> Work instruction:
Scan the entries for the string "longKind" and give the number of lines that have it, nothing further.

*** Material provided

-- ==== Sys2Proof/Machine/Output.lean ====
section
/-! DEFINITION. The Output Sequencer and concealment (spec/06, spec/07): the head of each block, run planning,
block boundaries, plan ends, starvation, the end of the program, halting, and the sample period. -/

namespace Sys2Proof.Machine

/-! ### Conditions -/

/-- In TRAY_HOLD the save step is still to come while the tray state is FADING (R125, R168). -/
def State.beforeSave (s : State) : Bool := s.out.play == .trayHold && s.tray.state == .fading

/-- The play states in which the cursor hands on pairs (R111, R113). -/
def State.moving (s : State) : Bool :=
  s.out.play == .playing || s.out.play == .pausing || s.out.play == .stopping || s.beforeSave

/-- The fading states whose completion is due: g stands at 0 in PAUSING, STOPPING or TRAY_HOLD before the save
step (R122, R124, R168). -/
def State.completionDue (s : State) : Bool :=
  s.gain.fade == 0 && (s.out.play == .pausing || s.out.play == .stopping || s.beforeSave)

/-- The tray state in which FADING is left, by the level of the line (R168, R170). -/
def trayAfterFade : TrayLine → TrayState
  | .low => .opened
  | .high => .settling

/-- FADING left without a save step: the tray state by the line, the fingerprint none (R170). -/
def Tray.leaveFading (tr : Tray) : Tray :=
  if tr.state = .fading then { tr with state := trayAfterFade tr.line, fingerprint := none } else tr

/-! ### Halting (R128, R151, R170) -/

/-- HALTED entered by a second failure found at a position under a kind of plan (R89, R128, R151, R170). -/
def State.halt (s : State) (pos : Position) (kind : PlanKind) : State :=
  let t := s.cutOff.requestPause
  { t with
    out := { t.out with play := .halted }
    fill := { t.fill with state := .halted, outstanding := none, owed := none }
    timer := t.timer.disarm
    tray := { t.tray.leaveFading with saved := none } }.post (.halted pos kind)

/-! ### Becoming the head (R117, R126) -/

/-- The cursor segment set for a slot that becomes the head; a change takes the step again and creates a
POSITION report unless the mode is OFF (R114, R126). -/
def State.enterSegment (s : State) (slot : Slot) (offset : Nat) : State :=
  if s.out.cursorSegment = some slot.segment then s
  else
    let t := { s with out := { s.out with cursorSegment := some slot.segment } }.refreshStep
    if t.table.config.positionMode = .off then t
    else t.post (.position .segment ⟨slot.segment, slot.address, offset⟩ t.out.play)

/-- The run that begins at the head: the head and each DAMAGED or MISSING slot after it (R139). -/
def Store.run (st : Store) : List Slot :=
  st.slots.take 1 ++ st.slots.tail.takeWhile (fun s => !s.quality.readable)

/-- A plan as it comes into force at the head (R141). The anchor a is the recorded pair, whatever plan ended there
(R133, R139; log 31 where R148 calls it zero). -/
def State.newPlan (s : State) (kind : PlanKind) (offset : Nat) (profile : ProfileIndex) (b : Pair)
    (fadeStep : Option Nat) : Plan where
  kind := kind
  firstSlot := s.store.head
  firstOffset := offset
  runLength := s.store.run.length
  samples := s.store.run.length * Config.pairsPerBlock - offset
  profile := profile
  anchorA := s.gain.lastPair
  anchorB := b
  fadeStep := fadeStep
  progress := 0
  fadedOut := false
  phase := .fading
  left := s.store.run.length
  lateCut := false

/-- A plan put into force, the cursor at the run's first slot, with its CONCEALED report (R141, R142). -/
def State.adopt (s : State) (plan : Plan) (slot : Slot) (first : FirstSlot) (fallback : Bool) : State :=
  { s with out := { s.out with plan := some plan, cursor := .head plan.firstOffset } }.post
    (.concealed plan.kind plan.runLength slot.address slot.segment first fallback)

/-- The gain requests with which a long plan starts: a concealment fade-out at the plan's step, else a mute
(R145 to R147). -/
def State.beginPlan (s : State) (fadeStep : Option Nat) : State :=
  match fadeStep with
  | some step => s.fixedFade step
  | none => s.cutOff

/-- The kind of a long plan, and whether FADE stands in for a DROP that has no follower (R140, step 3). -/
def longKind (action : LongAction) (follower : Bool) : PlanKind × Bool :=
  match action with
  | .fade => (.fade, false)
  | .mute => (.mute, false)
  | .drop => if follower then (.drop, false) else (.fade, true)

/-- The fade step of a long plan over L samples under a profile (R141, R145, R147). -/
def longStep (kind : PlanKind) (p : Profile) (samples : Nat) : Option Nat :=
  match kind with
  | .fade => (concealLength (fadeLength p.fadeCode) samples).map stepOfLength
  | .drop => some p.fadeStep
  | .ramp | .mute => none

/-- Run planning at the head `slot` with start offset `offset` (R139, R140): RAMP where the run qualifies and
its follower reads well, a halt where that read fails, the long action otherwise. The halt leaves no plan in force,
since none was chosen (log 32). -/
def State.planRun (s : State) (slot : Slot) (offset : Nat) (first : FirstSlot) : State :=
  let run := s.store.run
  let r := run.length
  let index := (s.table.entry slot.segment).profile
  let profile := s.table.profiles[index]
  let follower := decide (r < s.store.count)
  if r ≤ profile.rampLimit ∧ follower = true ∧ run.all (fun x => !x.cutAfter) = true then
    match s.store.readBlock r with
    | some pairs =>
      s.adopt (s.newPlan .ramp offset index (pairs.headD Pair.zero) none) slot first false
    | none =>
      { s with out := { s.out with cursor := .head offset } }.halt ⟨slot.segment, slot.address, offset⟩ .ramp
  else
    let (kind, fallback) := longKind profile.longAction follower
    let step := longStep kind profile (r * Config.pairsPerBlock - offset)
    (s.adopt (s.newPlan kind offset index Pair.zero step) slot first fallback).beginPlan step

/-- The after-cut fade-in, where the slot that becomes the head follows a cut slot (R149, log 14). -/
def State.takeAfterCut (s : State) : State :=
  if s.out.afterCut then
    let t := s.afterCutFadeIn
    { t with out := { t.out with afterCut := false } }
  else s

/-- The slot at the head becomes the head for output (R117): under a plan it is a run slot and is not read; else
a good block is read and a bad one, or one whose read fails, begins a run. -/
def State.becomeHead (s : State) : State :=
  match s.store.slots with
  | [] => s
  | slot :: _ =>
    let offset := s.out.startOffset
    let t := s.enterSegment slot offset
    match t.out.plan with
    | some _ => { t with out := { t.out with cursor := .head offset } }
    | none =>
      let u := t.takeAfterCut
      match slot.quality with
      | .clean | .repaired =>
        match u.store.readBlock 0 with
        | some pairs => { u with out := { u.out with buffer := pairs, cursor := .head offset } }
        | none => u.planRun slot offset .check
      | .damaged => u.planRun slot offset .damaged
      | .missing => u.planRun slot offset .missing

/-! ### Block boundaries (R118 to R121, R148) -/

/-- Starvation (R119). -/
def State.starve (s : State) : State :=
  let t := { s with out := { s.out with cursor := .waiting, plan := none } }.enter .starved
  t.post (.starved t.waitingPosition.segment t.waitingPosition.address t.fill.state)

/-- The end of the program (R121): silence at once, the fill from END to STOPPED, one report for the block
consumed last. -/
def State.endProgram (s : State) : State :=
  let t := s.cutOff
  let seg := s.out.cursorSegment.getD 0
  { t with
    out := { t.out with play := .idle, cursor := .none, buffer := [], plan := none }
    fill := { t.fill with state := .stopped } }.post
    (if s.table.stopIndex = some seg then .stopReached seg s.out.lastPlayed else .endOfList seg s.out.lastPlayed)

/-- The block boundary test with no plan in force (R118): the next slot, or by the play state starvation, the
end of the program or a waiting cursor. -/
def State.boundaryTest (s : State) : State :=
  if s.store.slots ≠ [] then { s with out := { s.out with cursor := .next, plan := none } }
  else if s.out.play = .playing then
    if s.fill.state = .ended then s.endProgram else s.starve
  else { s with out := { s.out with cursor := .waiting, plan := none } }

/-- The plan-end step of a FADE, MUTE or DROP (R148, R151): a good slot is read while the plan is still in force
and fades in, a failed read halts the part, and a bad slot is planned anew at its first sample, in the next sample
period (log 13) and with the recorded pair as its anchor (log 31). -/
def State.planEnd (s : State) (kind : PlanKind) : State :=
  match s.store.slots with
  | [] => s.boundaryTest
  | slot :: _ =>
    if slot.quality.readable then
      match s.store.readBlock 0 with
      | some pairs =>
        let t := { s with out := { s.out with plan := none } }.enterSegment slot 0
        let u := t.followerFadeIn (t.table.profileOf slot.segment)
        { u with out := { u.out with buffer := pairs, cursor := .head 0, afterCut := false } }
      | none =>
        { s with out := { s.out with cursor := .next } }.halt ⟨slot.segment, slot.address, 0⟩ kind
    else s.boundaryTest

/-- The gain set to 0 with the consume of a run's first slot whose cut fade began late (R149, log 14). -/
def State.lateCut (s : State) (p : Plan) : State :=
  if p.lateCut && p.left == p.runLength then { s with gain := { s.gain with fade := 0 } } else s

/-- The consume of the finished head block and what follows it (R118, R144 to R146). -/
def State.boundary (s : State) : State :=
  match s.out.plan with
  | none => s.consume.boundaryTest
  | some p =>
    let t := (s.lateCut p).consume
    if 1 < p.left then
      { t with out := { t.out with cursor := .next, plan := some { p with left := p.left - 1 } } }
    else
      let u := { t with out := { t.out with plan := some { p with left := 0 } } }
      match p.kind with
      | .ramp => u.boundaryTest
      | .fade | .mute | .drop => u.planEnd p.kind

/-! ### A DROP's run leaves the store (R147) -/

/-- A DROP's change to DROPPED is due: its fade-out stands at g = 0 while the cursor moves (R147, R150). -/
def State.dropDue (s : State) : Bool :=
  s.moving && s.gain.fade == 0 &&
  match s.out.plan with
  | some p => p.kind == .drop && p.phase == .fading
  | none => false

/-- `n` slots consumed in play order without output time, each the head for no samples (R126, R147). -/
def State.dropRun : Nat → State → State
  | 0, s => s
  | n + 1, s =>
    match s.store.slots with
    | [] => s
    | slot :: _ => State.dropRun n (s.enterSegment slot 0).consume

/-- The change of a DROP plan to DROPPED and its plan end (R147, R148). -/
def State.dropPlan (s : State) : State :=
  match s.out.plan with
  | none => s
  | some p =>
    let t := State.dropRun p.left s
    let u := { t with out := { t.out with plan := some { p with phase := .dropped, left := 0 } } }
    u.planEnd .drop

/-! ### The sample period (R113, R134, R138, R143 to R149) -/

/-- The cut fade of the head slot is requested at the sample at offset `off` (R149): at 480 − Fc, or at the first
sample of a run that starts above it; a DROP spends no output time on it. F is read anew at each sample, so a PROFILE
load in the midst of the slot moves the cut offset and may ask for the cut fade again or not at all (log 33). -/
def State.cutDue (s : State) (slot : Slot) (off : Nat) : Bool :=
  let fc := cutLength s.currentProfile.fadeCode
  slot.cutAfter &&
  match s.out.plan with
  | none => off + fc == Config.pairsPerBlock
  | some p => p.kind != .drop &&
      (off + fc == Config.pairsPerBlock
        || (p.progress == 0 && decide (Config.pairsPerBlock < p.firstOffset + fc)))

/-- The cut fade requested where it is due (R149): it is taken when g is above 0, and one that begins late is
remembered for the slot's consume. -/
def State.requestCut (s : State) (off : Nat) : State :=
  match s.store.slots with
  | [] => s
  | slot :: _ =>
    if s.cutDue slot off then
      let fc := cutLength s.currentProfile.fadeCode
      let t := if 0 < s.gain.fade then s.fixedFade (stepOfLength fc) else s
      let late := decide (Config.pairsPerBlock < off + fc)
      { t with out := { t.out with plan := t.out.plan.map (fun p => { p with lateCut := late }) } }
    else s

/-- The pair a plan gives for its next sample (R143, R145 to R147). -/
def Plan.pair (p : Plan) : Pair :=
  match p.kind with
  | .ramp => Pair.ramp p.anchorA p.anchorB p.samples (p.progress + 1)
  | .fade => if p.fadedOut then Pair.zero else p.anchorA
  | .mute => Pair.zero
  | .drop => p.anchorA

/-- The held pair while g is above 0, zero after (R113). -/
def State.heldPair (s : State) : Pair := if s.gain.fade = 0 then Pair.zero else s.gain.lastPair

/-- The cursor after the pair at an offset has been handed on: the next offset of the block, or the block finished
after offset 479 (R112, R113). -/
def cursorAfter (off : Nat) : Cursor := if off + 1 < Config.pairsPerBlock then .head (off + 1) else .finished

/-- The pre-gain pair of this period and the cursor after it (R113). -/
def State.handOn (s : State) : Pair × State :=
  if s.moving then
    match s.out.cursor with
    | .head off =>
      let t := s.requestCut off
      match t.out.plan with
      | none => (t.out.buffer.getD off Pair.zero, { t with out := { t.out with cursor := cursorAfter off } })
      | some p =>
        if p.kind = .drop then (p.pair, t)
        else (p.pair, { t with out := { t.out with
          cursor := cursorAfter off, plan := some { p with progress := p.progress + 1 } } })
    | _ => (s.heldPair, s)
  else if s.out.play = .starved then (s.heldPair, s)
  else (Pair.zero, s)

/-- The Gain Unit's part of the period: the pair recorded, g moved once, the output pair sent (R133, R134,
R138). A FADE plan whose g is then 0 has faded out (R145). -/
def State.sound (s : State) (pair : Pair) : State :=
  let g := moveFade s.gain.fade s.gain.target s.gain.step
  { s with
    gain := { s.gain with fade := g, lastPair := pair }
    out := { s.out with
      audio := pair.scale (combinedGain g (levelGain s.gain.applied))
      plan := s.out.plan.map (fun p => if s.moving ∧ p.kind = .fade ∧ g = 0 then { p with fadedOut := true } else p) } }

/-- The block whose last pair has been handed on waits for its consume (R113, R118). -/
def State.blockDone (s : State) : Bool := s.moving && s.out.cursor == .finished

/-- The cursor has passed to a slot that now becomes the head (R117). -/
def State.headDue (s : State) : Bool := s.moving && s.out.cursor == .next

/-- What one sample period does once nothing else is due: the head taken, the pair handed on and sent, the consume
after offset 479 unless a fade has just completed (R113, R117, R118, R122), and one more sample period counted. -/
def State.period (s : State) : State :=
  let s := if s.headDue then s.becomeHead else s
  let handed := s.handOn
  let s := handed.2.sound handed.1
  let s := if s.blockDone ∧ s.completionDue = false then s.boundary else s
  { s with out := { s.out with samples := s.out.samples + 1 } }

end Sys2Proof.Machine
end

******

> Finished exercise:
2